Collaborative Research: REU: Calibrating the Water Isotope Thermometer in Antarctica Using Abrupt Heinrich Event Signatures in the EDML Ice Core
University Of California-San Diego Scripps Inst Of Oceanography, La Jolla CA
Investigators
Abstract
This project seeks to answer the question, "How cold was Antarctica during the last ice age?" This information will help to predict the magnitude of future warming in Antarctica due to human emissions of heat-trapping gases, with implications for the stability of Antarctic ice sheets and sea level in the next 50 to 100 years. The proposed method uses a new "gas thermometer" based on air trapped in snow and preserved as air bubbles in ice that can be recovered from ice cores. The new thermometer uses ratios of nitrogen and argon isotopes (an isotope of a given element has a different number of neutrons) from the air bubbles in the ice and has been used successfully in Greenland over the past two decades to show that Greenland temperatures during the last ice age were ~35 degrees Fahrenheit colder than at present. Antarctica is more challenging to study than Greenland, but recent improvements in the gas thermometer now make it practical to address Antarctica's temperature history and inform its future under human influence. This project will train graduate and undergraduate students in these methods. The classical method for obtaining past temperatures on polar ice sheets uses the isotopes of water (18O and 2H) and has been shown to suffer from biases, for example underestimating Greenland cooling in the Last Glacial Maximum by a factor of 2. This project seeks to calibrate the water-isotope thermometer in East Antarctica using the recently improved inert-gas thermometer based on isotopes of N2 and Ar. The project will use ice from a core from East Antarctica (Dronning Maud Land) in collaboration with European colleagues.
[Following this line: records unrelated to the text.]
-- ==== Sys2Proof/Laws/KeepOps.lean ====
section
/-! SUPPORT. What the operations and the commands of Machine/Ops.lean keep (Laws/Keeps.lean). -/

set_option linter.unusedTactic false
set_option linter.unreachableTactic false
set_option linter.unusedVariables false
set_option linter.unusedSimpArgs false

namespace Sys2Proof.Machine

theorem State.elapse_keeps {W : Places} {a₀ s₀ : State} (p1) (hW : Within 0x600000000000000000000000000000000000000000000 W) (h₀ : Keeps W a₀ s₀) : Keeps W a₀ (State.elapse s₀ p1) := by
  unfold State.elapse
  with_reducible (repeat' first | assumption | exact Within.trans (by decide) hW | exact Within.bit (by decide) hW | refine places_some ?_ | exact places_none | refine places_cons ?_ ?_ | refine places_pair ?_ ?_ | exact places_nil | refine places_reg ?_ ?_ | exact places_regs | intro _ | apply State.set_keeps | apply Keeps.ite | simp only [List.foldl_cons, List.foldl_nil] | apply Keeps.foldl | apply Keeps.foldlFst | extract_lets | split | apply Keeps.upd | apply Keeps.updOpen | apply Keeps.updBad)

theorem State.stamp_keeps {W : Places} {a₀ s₀ : State} (p1 p2 p3) (h1 : W (p1.id / 128) = true) (h₀ : Keeps W a₀ s₀) : Keeps W a₀ (State.stamp s₀ p1 p2 p3) := by
  unfold State.stamp
  with_reducible (repeat' first | assumption | exact Within.trans (by decide) hW | exact Within.bit (by decide) hW | refine places_some ?_ | exact places_none | refine places_cons ?_ ?_ | refine places_pair ?_ ?_ | exact places_nil | refine places_reg ?_ ?_ | exact places_regs | intro _ | apply State.drew_keeps | apply State.set_keeps | apply Keeps.ite | simp only [List.foldl_cons, List.foldl_nil] | apply Keeps.foldl | apply Keeps.foldlFst | extract_lets | split)

theorem State.saturated_keeps {W : Places} {a₀ s₀ : State} (p1) (hW : Within 0x60000000000000000000000000000000000000000000000000000000000000000000000000000000000000000000 W) (h₀ : Keeps W a₀ s₀) : Keeps W a₀ (State.saturated s₀ p1) := by
  unfold State.saturated
  with_reducible (repeat' first | assumption | exact Within.trans (by decide) hW | exact Within.bit (by decide) hW | refine places_some ?_ | exact places_none | refine places_cons ?_ ?_ | refine places_pair ?_ ?_ | exact places_nil | refine places_reg ?_ ?_ | exact places_regs | intro _ | apply State.set_keeps | apply Keeps.ite | simp only [List.foldl_cons, List.foldl_nil] | apply Keeps.foldl | apply Keeps.foldlFst | extract_lets | split)

theorem State.noteRc_keeps {W : Places} {a₀ s₀ : State} (p1 p2 p3) (h1 : W (p1.id / 128) = true) (h₀ : Keeps W a₀ s₀) : Keeps W a₀ (State.noteRc s₀ p1 p2 p3) := by
  unfold State.noteRc
  with_reducible (repeat' first | assumption | exact Within.trans (by decide) hW | exact Within.bit (by decide) hW | refine places_some ?_ | exact places_none | refine places_cons ?_ ?_ | refine places_pair ?_ ?_ | exact places_nil | refine places_reg ?_ ?_ | exact places_regs | intro _ | apply Keeps.ite | simp only [List.foldl_cons, List.foldl_nil] | apply Keeps.foldl | apply Keeps.foldlFst | extract_lets | split | apply Keeps.upd | apply Keeps.updOpen | apply Keeps.updBad)

theorem State.rcClear_keeps {W : Places} {a₀ s₀ : State} (p1 p2) (h1 : W (p1.id / 128) = true) (h₀ : Keeps W a₀ s₀) : Keeps W a₀ (State.rcClear s₀ p1 p2) := by
  unfold State.rcClear
  with_reducible (repeat' first | assumption | exact Within.trans (by decide) hW | exact Within.bit (by decide) hW | refine places_some ?_ | exact places_none | refine places_cons ?_ ?_ | refine places_pair ?_ ?_ | exact places_nil | refine places_reg ?_ ?_ | exact places_regs | intro _ | apply State.put_keeps | apply Keeps.ite | simp only [List.foldl_cons, List.foldl_nil] | apply Keeps.foldl | apply Keeps.foldlFst | extract_lets | split | apply Keeps.upd | apply Keeps.updOpen | apply Keeps.updBad)

theorem State.count_keeps {W : Places} {a s : State} (f ovf i blk n) (hW : Within 0x60000000000000000000000000000000000000000000000000000000000000000000000000000000000000000000 W) (hf : W (f.id / 128) = true)
    (ho : ∀ o ∈ ovf, W (o.id / 128) = true) (h : Keeps W a s) : Keeps W a (s.count f ovf i blk n) := by
  unfold State.count
  extract_lets s1
  have h1 : Keeps W a s1 := by
    refine State.set_keeps hf ?_
    split
    · rename_i o
      exact State.noteRc_keeps _ _ _ hf (State.noteRc_keeps _ _ _ (ho o rfl) h)
    · exact State.noteRc_keeps _ _ _ hf h
  clear_value s1
  split
  · split
    · rename_i o
      exact State.saturated_keeps _ hW (State.set_keeps (ho o rfl) h1)
    · exact State.saturated_keeps _ hW h1
  · exact h1

theorem State.setMapBit_keeps {W : Places} {a₀ s₀ : State} (p1 p2 p3 p4) (h1 : W (p1.id / 128) = true) (h₀ : Keeps W a₀ s₀) : Keeps W a₀ (State.setMapBit s₀ p1 p2 p3 p4) := by
  unfold State.setMapBit
  with_reducible (repeat' first | assumption | exact Within.trans (by decide) hW | exact Within.bit (by decide) hW | refine places_some ?_ | exact places_none | refine places_cons ?_ ?_ | refine places_pair ?_ ?_ | exact places_nil | refine places_reg ?_ ?_ | exact places_regs | intro _ | apply State.set_keeps | apply Keeps.ite | simp only [List.foldl_cons, List.foldl_nil] | apply Keeps.foldl | apply Keeps.foldlFst | extract_lets | split)

theorem State.clearRegs_keeps {W : Places} {a s : State} (l) (hl : ∀ r ∈ l, W r.ctorIdx = true) (h : Keeps W a s) : Keeps W a (s.clearRegs l) :=
  Keeps.foldlMem (fun _ x hx hu => State.clearReg_keeps (hl x hx) hu) h

theorem State.clearFields_keeps {W : Places} {a s : State} (i l) (hl : ∀ f ∈ l, W (f.id / 128) = true) (h : Keeps W a s) :
    Keeps W a (s.clearFields i l) :=
  Keeps.foldlMem (fun _ x hx hu => State.set_keeps (hl x hx) hu) h

theorem State.fire_keeps {W : Places} {a₀ s₀ : State} (p1) (h₀ : Keeps W a₀ s₀) : Keeps W a₀ (State.fire s₀ p1) := by
  unfold State.fire
  with_reducible (repeat' first | assumption | exact Within.trans (by decide) hW | exact Within.bit (by decide) hW | refine places_some ?_ | exact places_none | refine places_cons ?_ ?_ | refine places_pair ?_ ?_ | exact places_nil | refine places_reg ?_ ?_ | exact places_regs | intro _ | apply Keeps.ite | simp only [List.foldl_cons, List.foldl_nil] | apply Keeps.foldl | apply Keeps.foldlFst | extract_lets | split | apply Keeps.upd | apply Keeps.updOpen | apply Keeps.updBad)

theorem State.pulse_keeps {W : Places} {a₀ s₀ : State} (p1) (h₀ : Keeps W a₀ s₀) : Keeps W a₀ (State.pulse s₀ p1) := by
  unfold State.pulse
  with_reducible (repeat' first | assumption | exact Within.trans (by decide) hW | exact Within.bit (by decide) hW | refine places_some ?_ | exact places_none | refine places_cons ?_ ?_ | refine places_pair ?_ ?_ | exact places_nil | refine places_reg ?_ ?_ | exact places_regs | intro _ | apply Keeps.ite | simp only [List.foldl_cons, List.foldl_nil] | apply Keeps.foldl | apply Keeps.foldlFst | extract_lets | split | apply Keeps.upd | apply Keeps.updOpen | apply Keeps.updBad)

theorem State.setSite_keeps {W : Places} {a₀ s₀ : State} (p1 p2) (h₀ : Keeps W a₀ s₀) : Keeps W a₀ (State.setSite s₀ p1 p2) := by
  unfold State.setSite
  with_reducible (repeat' first | assumption | exact Within.trans (by decide) hW | exact Within.bit (by decide) hW | refine places_some ?_ | exact places_none | refine places_cons ?_ ?_ | refine places_pair ?_ ?_ | exact places_nil | refine places_reg ?_ ?_ | exact places_regs | intro _ | apply Keeps.ite | simp only [List.foldl_cons, List.foldl_nil] | apply Keeps.foldl | apply Keeps.foldlFst | extract_lets | split | apply Keeps.upd | apply Keeps.updOpen | apply Keeps.updBad)

theorem State.setSlice_keeps {W : Places} {a₀ s₀ : State} (p1 p2) (h₀ : Keeps W a₀ s₀) : Keeps W a₀ (State.setSlice s₀ p1 p2) := by
  unfold State.setSlice
  with_reducible (repeat' first | assumption | exact Within.trans (by decide) hW | exact Within.bit (by decide) hW | refine places_some ?_ | exact places_none | refine places_cons ?_ ?_ | refine places_pair ?_ ?_ | exact places_nil | refine places_reg ?_ ?_ | exact places_regs | intro _ | apply Keeps.ite | simp only [List.foldl_cons, List.foldl_nil] | apply Keeps.foldl | apply Keeps.foldlFst | extract_lets | split | apply Keeps.upd | apply Keeps.updOpen | apply Keeps.updBad)

theorem State.setChan_keeps {W : Places} {a₀ s₀ : State} (p1 p2) (h₀ : Keeps W a₀ s₀) : Keeps W a₀ (State.setChan s₀ p1 p2) := by
  unfold State.setChan
  with_reducible (repeat' first | assumption | exact Within.trans (by decide) hW | exact Within.bit (by decide) hW | refine places_some ?_ | exact places_none | refine places_cons ?_ ?_ | refine places_pair ?_ ?_ | exact places_nil | refine places_reg ?_ ?_ | exact places_regs | intro _ | apply Keeps.ite | simp only [List.foldl_cons, List.foldl_nil] | apply Keeps.foldl | apply Keeps.foldlFst | extract_lets | split | apply Keeps.upd | apply Keeps.updOpen | apply Keeps.updBad)

theorem State.setCtx_keeps {W : Places} {a₀ s₀ : State} (p1 p2) (h₀ : Keeps W a₀ s₀) : Keeps W a₀ (State.setCtx s₀ p1 p2) := by
  unfold State.setCtx
  with_reducible (repeat' first | assumption | exact Within.trans (by decide) hW | exact Within.bit (by decide) hW | refine places_some ?_ | exact places_none | refine places_cons ?_ ?_ | refine places_pair ?_ ?_ | exact places_nil | refine places_reg ?_ ?_ | exact places_regs | intro _ | apply Keeps.ite | simp only [List.foldl_cons, List.foldl_nil] | apply Keeps.foldl | apply Keeps.foldlFst | extract_lets | split | apply Keeps.upd | apply Keeps.updOpen | apply Keeps.updBad)

theorem State.setAcqU_keeps {W : Places} {a₀ s₀ : State} (p1 p2) (h₀ : Keeps W a₀ s₀) : Keeps W a₀ (State.setAcqU s₀ p1 p2) := by
  unfold State.setAcqU
  with_reducible (repeat' first | assumption | exact Within.trans (by decide) hW | exact Within.bit (by decide) hW | refine places_some ?_ | exact places_none | refine places_cons ?_ ?_ | refine places_pair ?_ ?_ | exact places_nil | refine places_reg ?_ ?_ | exact places_regs | intro _ | apply Keeps.ite | simp only [List.foldl_cons, List.foldl_nil] | apply Keeps.foldl | apply Keeps.foldlFst | extract_lets | split | apply Keeps.upd | apply Keeps.updOpen | apply Keeps.updBad)

theorem State.setTiaU_keeps {W : Places} {a₀ s₀ : State} (p1 p2) (h₀ : Keeps W a₀ s₀) : Keeps W a₀ (State.setTiaU s₀ p1 p2) := by
  unfold State.setTiaU
  with_reducible (repeat' first | assumption | exact Within.trans (by decide) hW | exact Within.bit (by decide) hW | refine places_some ?_ | exact places_none | refine places_cons ?_ ?_ | refine places_pair ?_ ?_ | exact places_nil | refine places_reg ?_ ?_ | exact places_regs | intro _ | apply Keeps.ite | simp only [List.foldl_cons, List.foldl_nil] | apply Keeps.foldl | apply Keeps.foldlFst | extract_lets | split | apply Keeps.upd | apply Keeps.updOpen | apply Keeps.updBad)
Further, ice samples of the same age from a West Antarctic ice core will be measured as a benchmark. The project will also perform targeted measurements of methane and N2 isotopes along the length of the East Antarctic ice core, to better understand the climate history and firn evolution of the core. These measurements will enable a second, independent calibration of the water-isotope thermometer from the observed gas-age – ice-age difference along the East Antarctic core. This award reflects NSF's statutory mission and has been deemed worthy of support through evaluation using the Foundation's intellectual merit and broader impacts review criteria.